Start of EXTRACTED MATERIAL
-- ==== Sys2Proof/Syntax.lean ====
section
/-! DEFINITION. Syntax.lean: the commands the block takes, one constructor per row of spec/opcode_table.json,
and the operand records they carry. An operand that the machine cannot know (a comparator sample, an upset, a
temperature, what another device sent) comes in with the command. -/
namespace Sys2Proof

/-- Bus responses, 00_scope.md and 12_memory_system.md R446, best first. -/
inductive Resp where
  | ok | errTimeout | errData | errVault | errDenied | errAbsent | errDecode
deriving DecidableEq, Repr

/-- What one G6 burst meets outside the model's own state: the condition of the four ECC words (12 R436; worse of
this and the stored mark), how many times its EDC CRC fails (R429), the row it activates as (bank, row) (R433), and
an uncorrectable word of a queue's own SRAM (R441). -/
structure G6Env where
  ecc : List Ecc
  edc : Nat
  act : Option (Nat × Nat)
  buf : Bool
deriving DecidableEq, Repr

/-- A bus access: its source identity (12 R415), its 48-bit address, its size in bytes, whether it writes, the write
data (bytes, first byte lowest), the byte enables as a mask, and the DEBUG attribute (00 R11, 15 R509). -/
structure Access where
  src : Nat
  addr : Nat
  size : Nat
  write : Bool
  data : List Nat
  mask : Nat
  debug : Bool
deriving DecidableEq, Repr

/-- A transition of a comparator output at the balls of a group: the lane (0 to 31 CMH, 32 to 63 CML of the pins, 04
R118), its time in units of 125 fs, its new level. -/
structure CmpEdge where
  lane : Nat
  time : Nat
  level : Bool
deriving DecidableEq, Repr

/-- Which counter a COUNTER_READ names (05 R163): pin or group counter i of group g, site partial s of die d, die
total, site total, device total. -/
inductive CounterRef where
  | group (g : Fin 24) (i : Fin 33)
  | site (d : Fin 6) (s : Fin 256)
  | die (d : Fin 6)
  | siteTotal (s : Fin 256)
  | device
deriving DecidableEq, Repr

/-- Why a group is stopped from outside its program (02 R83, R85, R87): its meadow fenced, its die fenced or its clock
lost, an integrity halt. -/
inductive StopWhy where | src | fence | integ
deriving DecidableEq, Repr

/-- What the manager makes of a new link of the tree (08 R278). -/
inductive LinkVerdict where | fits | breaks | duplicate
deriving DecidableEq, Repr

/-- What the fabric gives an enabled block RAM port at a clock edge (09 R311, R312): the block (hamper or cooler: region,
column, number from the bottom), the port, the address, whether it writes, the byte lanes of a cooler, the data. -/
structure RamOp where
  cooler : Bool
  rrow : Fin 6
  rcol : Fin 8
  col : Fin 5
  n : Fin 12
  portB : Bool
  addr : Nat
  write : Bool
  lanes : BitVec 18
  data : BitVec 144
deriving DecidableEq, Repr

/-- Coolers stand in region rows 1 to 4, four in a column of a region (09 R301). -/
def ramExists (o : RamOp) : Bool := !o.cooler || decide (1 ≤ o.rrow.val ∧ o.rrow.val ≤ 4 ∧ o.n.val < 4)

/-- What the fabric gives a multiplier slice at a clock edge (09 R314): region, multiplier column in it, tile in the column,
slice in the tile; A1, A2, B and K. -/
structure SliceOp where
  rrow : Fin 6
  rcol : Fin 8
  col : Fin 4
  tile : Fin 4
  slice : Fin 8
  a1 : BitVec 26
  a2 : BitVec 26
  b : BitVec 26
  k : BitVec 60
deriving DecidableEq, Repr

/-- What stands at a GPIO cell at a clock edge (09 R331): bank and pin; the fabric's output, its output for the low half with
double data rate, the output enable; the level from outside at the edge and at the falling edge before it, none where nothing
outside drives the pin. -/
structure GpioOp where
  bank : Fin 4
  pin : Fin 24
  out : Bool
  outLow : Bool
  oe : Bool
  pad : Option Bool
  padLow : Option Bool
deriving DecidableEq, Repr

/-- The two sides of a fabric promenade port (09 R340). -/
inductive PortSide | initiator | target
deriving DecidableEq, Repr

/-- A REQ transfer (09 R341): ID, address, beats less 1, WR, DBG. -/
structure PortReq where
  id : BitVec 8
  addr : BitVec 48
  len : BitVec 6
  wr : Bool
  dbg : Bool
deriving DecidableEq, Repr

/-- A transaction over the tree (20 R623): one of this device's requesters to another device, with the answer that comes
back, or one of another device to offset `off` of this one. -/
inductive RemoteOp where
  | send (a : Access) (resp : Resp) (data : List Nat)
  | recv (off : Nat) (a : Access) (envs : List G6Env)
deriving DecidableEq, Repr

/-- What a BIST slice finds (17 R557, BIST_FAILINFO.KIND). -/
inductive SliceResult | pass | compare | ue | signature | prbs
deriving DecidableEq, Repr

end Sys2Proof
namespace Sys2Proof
End of EXTRACTED MATERIAL
Start of EXTRACTED MATERIAL
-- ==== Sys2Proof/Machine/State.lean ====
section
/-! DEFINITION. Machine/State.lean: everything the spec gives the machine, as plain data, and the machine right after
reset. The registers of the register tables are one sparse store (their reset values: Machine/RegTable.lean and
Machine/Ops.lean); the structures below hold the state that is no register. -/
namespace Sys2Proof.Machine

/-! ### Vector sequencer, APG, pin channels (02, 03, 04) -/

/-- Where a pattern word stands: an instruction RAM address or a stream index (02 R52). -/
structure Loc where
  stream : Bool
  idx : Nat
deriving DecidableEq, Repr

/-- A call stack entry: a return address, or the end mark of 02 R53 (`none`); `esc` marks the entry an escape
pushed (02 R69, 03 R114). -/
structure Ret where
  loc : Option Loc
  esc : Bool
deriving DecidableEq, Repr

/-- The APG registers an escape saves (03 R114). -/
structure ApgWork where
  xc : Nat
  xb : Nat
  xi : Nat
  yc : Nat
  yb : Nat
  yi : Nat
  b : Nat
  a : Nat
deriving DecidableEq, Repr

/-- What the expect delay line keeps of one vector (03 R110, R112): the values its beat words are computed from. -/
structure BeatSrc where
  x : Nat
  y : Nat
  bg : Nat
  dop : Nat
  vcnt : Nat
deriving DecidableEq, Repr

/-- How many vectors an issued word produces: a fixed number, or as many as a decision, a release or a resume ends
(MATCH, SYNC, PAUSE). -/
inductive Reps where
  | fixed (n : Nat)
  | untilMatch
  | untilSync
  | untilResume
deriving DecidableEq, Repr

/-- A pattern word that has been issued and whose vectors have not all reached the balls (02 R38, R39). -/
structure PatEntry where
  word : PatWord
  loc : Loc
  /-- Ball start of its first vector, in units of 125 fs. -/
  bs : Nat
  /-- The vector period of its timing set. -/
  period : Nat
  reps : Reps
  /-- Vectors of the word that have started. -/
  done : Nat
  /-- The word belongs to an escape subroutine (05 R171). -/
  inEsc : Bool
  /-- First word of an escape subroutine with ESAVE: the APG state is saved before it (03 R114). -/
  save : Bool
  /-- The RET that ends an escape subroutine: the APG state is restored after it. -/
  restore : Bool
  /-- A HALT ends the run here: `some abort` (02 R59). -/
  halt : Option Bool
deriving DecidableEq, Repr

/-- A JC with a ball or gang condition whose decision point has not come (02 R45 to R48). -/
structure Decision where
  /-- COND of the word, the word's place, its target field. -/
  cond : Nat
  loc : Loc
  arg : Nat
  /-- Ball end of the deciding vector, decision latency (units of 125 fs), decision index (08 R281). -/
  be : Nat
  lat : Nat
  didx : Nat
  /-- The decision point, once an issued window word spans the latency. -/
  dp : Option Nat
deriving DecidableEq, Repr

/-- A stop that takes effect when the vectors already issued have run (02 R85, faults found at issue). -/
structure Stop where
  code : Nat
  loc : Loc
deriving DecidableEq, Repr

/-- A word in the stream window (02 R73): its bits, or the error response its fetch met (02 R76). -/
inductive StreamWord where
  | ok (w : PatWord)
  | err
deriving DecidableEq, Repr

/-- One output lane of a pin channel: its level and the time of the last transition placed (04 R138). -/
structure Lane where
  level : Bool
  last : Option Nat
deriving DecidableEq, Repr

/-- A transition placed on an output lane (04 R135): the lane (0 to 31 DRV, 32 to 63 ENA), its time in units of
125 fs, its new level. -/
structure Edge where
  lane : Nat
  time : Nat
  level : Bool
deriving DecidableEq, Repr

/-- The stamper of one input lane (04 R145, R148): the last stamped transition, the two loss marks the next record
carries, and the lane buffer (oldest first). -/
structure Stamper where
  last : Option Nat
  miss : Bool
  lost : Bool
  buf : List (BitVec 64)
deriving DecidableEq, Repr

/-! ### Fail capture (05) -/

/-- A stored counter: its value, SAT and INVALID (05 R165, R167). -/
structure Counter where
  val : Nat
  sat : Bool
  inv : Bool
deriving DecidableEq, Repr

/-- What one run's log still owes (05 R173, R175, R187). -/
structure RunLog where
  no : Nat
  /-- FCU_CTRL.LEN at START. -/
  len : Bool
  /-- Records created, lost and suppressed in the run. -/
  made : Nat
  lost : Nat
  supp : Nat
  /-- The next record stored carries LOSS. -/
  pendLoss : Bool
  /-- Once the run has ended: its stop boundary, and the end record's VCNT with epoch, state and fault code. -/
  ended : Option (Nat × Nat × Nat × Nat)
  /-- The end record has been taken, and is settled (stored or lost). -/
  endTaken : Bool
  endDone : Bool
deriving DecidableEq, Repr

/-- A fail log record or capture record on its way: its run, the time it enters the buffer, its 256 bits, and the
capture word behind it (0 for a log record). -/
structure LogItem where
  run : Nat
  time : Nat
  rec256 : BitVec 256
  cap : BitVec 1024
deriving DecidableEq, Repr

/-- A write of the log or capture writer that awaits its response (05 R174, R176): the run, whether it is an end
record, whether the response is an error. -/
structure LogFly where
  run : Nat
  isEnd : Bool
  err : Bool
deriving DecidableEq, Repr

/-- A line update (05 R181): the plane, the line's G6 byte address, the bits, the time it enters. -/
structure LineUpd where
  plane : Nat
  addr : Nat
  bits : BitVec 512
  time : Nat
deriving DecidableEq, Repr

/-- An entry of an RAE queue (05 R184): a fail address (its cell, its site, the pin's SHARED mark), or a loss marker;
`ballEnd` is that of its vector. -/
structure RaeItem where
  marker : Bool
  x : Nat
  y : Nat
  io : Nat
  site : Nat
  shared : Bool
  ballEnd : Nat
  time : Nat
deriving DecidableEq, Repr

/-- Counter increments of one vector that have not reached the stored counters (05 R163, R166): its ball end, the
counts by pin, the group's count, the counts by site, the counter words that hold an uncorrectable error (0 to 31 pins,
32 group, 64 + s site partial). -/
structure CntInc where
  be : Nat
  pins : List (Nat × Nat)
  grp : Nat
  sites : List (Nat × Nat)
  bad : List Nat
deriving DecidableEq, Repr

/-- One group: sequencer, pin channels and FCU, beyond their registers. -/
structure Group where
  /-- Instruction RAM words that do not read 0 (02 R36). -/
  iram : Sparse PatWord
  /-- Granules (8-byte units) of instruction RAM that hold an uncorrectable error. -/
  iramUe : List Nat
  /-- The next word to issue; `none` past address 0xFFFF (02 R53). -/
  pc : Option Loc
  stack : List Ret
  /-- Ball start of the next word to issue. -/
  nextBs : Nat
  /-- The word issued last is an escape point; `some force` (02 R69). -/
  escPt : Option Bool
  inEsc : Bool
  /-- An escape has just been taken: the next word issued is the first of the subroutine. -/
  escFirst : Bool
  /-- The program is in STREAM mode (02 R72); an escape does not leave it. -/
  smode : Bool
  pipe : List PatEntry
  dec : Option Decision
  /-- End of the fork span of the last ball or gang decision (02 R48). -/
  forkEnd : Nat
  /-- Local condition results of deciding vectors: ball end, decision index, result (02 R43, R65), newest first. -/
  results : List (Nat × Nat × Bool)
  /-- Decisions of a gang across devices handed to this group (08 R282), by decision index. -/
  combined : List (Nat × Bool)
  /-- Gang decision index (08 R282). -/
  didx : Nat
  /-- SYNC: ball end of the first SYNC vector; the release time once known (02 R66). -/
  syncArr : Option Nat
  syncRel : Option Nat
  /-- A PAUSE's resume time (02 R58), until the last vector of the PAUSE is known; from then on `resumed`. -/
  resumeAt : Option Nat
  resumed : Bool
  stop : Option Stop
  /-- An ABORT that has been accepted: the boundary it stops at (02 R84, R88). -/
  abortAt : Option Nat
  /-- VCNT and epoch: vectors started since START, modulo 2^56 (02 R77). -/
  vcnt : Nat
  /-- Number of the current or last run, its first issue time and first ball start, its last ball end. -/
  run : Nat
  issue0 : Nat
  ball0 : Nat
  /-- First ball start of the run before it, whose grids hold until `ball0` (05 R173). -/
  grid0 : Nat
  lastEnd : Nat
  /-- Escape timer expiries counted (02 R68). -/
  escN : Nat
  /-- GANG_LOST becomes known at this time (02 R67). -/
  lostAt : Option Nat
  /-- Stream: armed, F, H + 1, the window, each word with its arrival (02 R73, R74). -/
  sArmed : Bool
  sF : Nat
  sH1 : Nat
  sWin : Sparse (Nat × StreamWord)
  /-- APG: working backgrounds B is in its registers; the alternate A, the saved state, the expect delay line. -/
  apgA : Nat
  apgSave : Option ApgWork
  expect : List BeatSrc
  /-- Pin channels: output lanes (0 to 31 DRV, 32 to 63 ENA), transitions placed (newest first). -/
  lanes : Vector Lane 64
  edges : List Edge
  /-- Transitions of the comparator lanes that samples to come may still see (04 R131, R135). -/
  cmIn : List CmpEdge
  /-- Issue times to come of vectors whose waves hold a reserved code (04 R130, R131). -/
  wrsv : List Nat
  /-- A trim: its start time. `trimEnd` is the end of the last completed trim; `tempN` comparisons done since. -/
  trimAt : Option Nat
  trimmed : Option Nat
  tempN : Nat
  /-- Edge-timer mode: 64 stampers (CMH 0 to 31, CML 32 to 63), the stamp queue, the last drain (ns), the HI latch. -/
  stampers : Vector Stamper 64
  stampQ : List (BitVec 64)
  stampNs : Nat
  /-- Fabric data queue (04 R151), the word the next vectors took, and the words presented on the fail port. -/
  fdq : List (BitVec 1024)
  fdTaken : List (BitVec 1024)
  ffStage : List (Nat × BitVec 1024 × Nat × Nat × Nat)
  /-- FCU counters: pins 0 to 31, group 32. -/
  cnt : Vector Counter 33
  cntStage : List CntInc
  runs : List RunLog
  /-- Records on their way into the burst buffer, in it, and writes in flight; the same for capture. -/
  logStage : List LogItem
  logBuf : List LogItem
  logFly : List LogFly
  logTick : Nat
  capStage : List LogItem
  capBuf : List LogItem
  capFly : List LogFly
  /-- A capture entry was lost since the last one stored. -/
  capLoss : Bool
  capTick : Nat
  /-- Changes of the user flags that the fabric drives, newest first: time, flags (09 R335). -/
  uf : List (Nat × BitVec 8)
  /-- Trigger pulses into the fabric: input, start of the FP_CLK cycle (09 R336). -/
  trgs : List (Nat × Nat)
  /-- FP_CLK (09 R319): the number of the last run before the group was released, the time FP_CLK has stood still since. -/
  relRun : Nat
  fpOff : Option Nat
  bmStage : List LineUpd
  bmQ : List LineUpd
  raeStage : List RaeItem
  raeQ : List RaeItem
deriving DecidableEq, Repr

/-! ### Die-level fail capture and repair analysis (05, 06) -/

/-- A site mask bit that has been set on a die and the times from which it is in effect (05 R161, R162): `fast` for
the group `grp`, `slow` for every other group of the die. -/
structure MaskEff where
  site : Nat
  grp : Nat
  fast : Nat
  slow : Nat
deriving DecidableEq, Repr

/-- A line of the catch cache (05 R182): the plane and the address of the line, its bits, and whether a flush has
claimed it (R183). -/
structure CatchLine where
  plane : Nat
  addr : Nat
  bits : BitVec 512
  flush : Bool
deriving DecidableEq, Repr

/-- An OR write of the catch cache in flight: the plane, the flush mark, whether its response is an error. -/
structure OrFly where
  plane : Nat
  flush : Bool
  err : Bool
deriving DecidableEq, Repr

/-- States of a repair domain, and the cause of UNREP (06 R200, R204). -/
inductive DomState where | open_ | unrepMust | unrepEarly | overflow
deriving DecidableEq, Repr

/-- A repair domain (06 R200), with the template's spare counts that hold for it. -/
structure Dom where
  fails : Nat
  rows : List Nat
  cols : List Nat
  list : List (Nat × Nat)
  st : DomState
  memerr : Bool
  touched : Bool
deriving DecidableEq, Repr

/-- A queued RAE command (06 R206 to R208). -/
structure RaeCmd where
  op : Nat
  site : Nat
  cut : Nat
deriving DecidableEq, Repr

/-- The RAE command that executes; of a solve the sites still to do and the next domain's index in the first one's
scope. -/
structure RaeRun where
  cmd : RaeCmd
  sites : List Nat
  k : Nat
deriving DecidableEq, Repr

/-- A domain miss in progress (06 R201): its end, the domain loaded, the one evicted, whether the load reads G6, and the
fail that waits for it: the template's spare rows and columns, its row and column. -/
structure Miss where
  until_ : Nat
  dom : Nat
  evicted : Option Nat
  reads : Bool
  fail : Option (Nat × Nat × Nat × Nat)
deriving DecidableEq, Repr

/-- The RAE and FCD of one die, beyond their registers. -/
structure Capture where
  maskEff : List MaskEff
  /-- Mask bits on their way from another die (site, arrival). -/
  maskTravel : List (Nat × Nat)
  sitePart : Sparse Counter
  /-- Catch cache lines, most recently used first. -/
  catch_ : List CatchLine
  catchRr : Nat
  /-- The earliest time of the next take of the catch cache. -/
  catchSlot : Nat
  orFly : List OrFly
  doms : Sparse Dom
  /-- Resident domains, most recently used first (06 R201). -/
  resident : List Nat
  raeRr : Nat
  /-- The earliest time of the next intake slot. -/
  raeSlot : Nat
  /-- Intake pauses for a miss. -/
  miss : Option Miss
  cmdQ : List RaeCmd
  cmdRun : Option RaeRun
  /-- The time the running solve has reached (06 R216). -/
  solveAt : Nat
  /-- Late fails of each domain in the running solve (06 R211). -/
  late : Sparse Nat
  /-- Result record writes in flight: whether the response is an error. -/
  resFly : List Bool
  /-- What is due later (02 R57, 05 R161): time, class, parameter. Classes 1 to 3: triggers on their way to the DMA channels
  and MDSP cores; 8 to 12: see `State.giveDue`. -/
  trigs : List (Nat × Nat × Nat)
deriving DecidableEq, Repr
End of EXTRACTED MATERIAL
Start of EXTRACTED MATERIAL
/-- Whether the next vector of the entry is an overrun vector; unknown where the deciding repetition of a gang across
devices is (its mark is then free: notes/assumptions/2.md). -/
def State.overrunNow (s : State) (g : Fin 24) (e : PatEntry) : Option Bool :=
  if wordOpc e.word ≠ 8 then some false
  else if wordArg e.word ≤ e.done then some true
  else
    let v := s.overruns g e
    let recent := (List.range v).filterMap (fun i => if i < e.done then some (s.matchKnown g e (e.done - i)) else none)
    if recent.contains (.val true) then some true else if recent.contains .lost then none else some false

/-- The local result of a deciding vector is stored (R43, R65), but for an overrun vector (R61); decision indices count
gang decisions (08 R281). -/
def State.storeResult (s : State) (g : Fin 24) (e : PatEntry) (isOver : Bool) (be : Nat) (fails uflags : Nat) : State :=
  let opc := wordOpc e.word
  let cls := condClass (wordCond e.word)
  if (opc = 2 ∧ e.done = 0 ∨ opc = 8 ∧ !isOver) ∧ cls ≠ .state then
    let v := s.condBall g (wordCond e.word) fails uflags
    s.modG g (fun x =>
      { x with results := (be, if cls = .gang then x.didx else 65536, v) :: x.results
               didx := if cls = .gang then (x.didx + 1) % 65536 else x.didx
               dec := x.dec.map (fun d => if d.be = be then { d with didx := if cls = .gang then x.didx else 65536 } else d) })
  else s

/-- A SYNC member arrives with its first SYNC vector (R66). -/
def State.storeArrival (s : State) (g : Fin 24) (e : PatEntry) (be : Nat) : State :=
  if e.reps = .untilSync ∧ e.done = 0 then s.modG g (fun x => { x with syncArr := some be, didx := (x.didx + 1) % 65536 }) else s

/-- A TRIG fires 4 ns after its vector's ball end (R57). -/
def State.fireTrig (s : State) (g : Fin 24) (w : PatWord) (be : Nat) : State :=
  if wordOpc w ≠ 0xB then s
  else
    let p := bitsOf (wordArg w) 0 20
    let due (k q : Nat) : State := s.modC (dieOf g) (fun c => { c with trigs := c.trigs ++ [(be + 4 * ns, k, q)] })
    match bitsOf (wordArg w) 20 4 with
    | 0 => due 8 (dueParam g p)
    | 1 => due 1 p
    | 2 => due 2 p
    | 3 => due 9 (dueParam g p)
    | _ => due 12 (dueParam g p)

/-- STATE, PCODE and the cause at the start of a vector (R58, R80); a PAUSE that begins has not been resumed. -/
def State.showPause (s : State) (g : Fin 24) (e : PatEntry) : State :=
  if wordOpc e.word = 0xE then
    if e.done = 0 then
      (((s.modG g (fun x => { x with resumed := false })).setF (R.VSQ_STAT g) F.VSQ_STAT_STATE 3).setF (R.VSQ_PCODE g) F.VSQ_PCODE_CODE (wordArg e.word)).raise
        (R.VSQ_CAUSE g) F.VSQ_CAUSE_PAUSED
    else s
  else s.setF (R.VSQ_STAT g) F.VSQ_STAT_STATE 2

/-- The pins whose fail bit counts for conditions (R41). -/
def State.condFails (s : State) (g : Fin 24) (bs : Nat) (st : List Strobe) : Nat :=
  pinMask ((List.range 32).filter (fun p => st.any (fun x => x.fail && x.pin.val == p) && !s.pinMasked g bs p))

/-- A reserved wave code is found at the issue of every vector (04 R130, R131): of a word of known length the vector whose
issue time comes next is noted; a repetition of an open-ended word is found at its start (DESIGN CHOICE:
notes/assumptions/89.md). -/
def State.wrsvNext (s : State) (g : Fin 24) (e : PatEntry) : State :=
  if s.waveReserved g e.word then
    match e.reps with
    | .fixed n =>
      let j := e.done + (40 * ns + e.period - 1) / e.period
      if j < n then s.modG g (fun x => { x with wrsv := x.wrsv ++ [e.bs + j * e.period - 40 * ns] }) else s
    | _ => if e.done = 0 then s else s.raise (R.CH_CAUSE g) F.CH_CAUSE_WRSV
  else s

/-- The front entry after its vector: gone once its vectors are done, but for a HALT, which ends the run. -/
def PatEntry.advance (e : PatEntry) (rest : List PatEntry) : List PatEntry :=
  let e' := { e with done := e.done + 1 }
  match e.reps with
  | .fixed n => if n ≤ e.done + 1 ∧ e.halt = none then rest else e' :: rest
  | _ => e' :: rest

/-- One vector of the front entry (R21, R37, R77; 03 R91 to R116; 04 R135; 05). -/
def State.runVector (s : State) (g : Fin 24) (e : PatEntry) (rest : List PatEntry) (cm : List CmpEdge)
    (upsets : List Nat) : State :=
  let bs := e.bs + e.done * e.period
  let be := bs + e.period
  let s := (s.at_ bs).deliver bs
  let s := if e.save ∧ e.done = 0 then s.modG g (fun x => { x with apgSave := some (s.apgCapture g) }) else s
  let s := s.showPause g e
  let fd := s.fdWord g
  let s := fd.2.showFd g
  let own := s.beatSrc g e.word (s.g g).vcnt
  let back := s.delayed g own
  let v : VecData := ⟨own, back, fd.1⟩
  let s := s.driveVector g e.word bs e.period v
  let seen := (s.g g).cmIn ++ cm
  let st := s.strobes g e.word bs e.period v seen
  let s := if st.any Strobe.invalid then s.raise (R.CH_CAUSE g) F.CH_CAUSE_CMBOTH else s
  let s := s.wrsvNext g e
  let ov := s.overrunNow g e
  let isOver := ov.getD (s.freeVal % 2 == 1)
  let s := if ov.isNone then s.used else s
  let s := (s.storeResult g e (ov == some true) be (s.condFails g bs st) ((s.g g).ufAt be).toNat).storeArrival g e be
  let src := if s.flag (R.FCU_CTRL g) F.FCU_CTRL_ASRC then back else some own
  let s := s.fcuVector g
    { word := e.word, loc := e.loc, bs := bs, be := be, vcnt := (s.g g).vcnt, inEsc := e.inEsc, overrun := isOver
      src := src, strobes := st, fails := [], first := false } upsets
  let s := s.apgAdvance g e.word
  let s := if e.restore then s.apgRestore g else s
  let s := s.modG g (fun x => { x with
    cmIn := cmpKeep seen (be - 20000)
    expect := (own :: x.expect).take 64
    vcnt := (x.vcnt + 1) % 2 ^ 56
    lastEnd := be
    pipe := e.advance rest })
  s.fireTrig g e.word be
End of EXTRACTED MATERIAL
▸ HOW TO COMPLETE THIS TASK
All lines above between those holding "(08 R278). -/" and "(09 R301). -/", inclusive, must be set down unchanged, and no other line may be included.

▸ COMPLETED EXERCISE
/-- What the manager makes of a new link of the tree (08 R278). -/
inductive LinkVerdict where | fits | breaks | duplicate
deriving DecidableEq, Repr

/-- What the fabric gives an enabled block RAM port at a clock edge (09 R311, R312): the block (hamper or cooler: region,
column, number from the bottom), the port, the address, whether it writes, the byte lanes of a cooler, the data. -/
structure RamOp where
  cooler : Bool
  rrow : Fin 6
  rcol : Fin 8
  col : Fin 5
  n : Fin 12
  portB : Bool
  addr : Nat
  write : Bool
  lanes : BitVec 18
  data : BitVec 144
deriving DecidableEq, Repr

/-- Coolers stand in region rows 1 to 4, four in a column of a region (09 R301). -/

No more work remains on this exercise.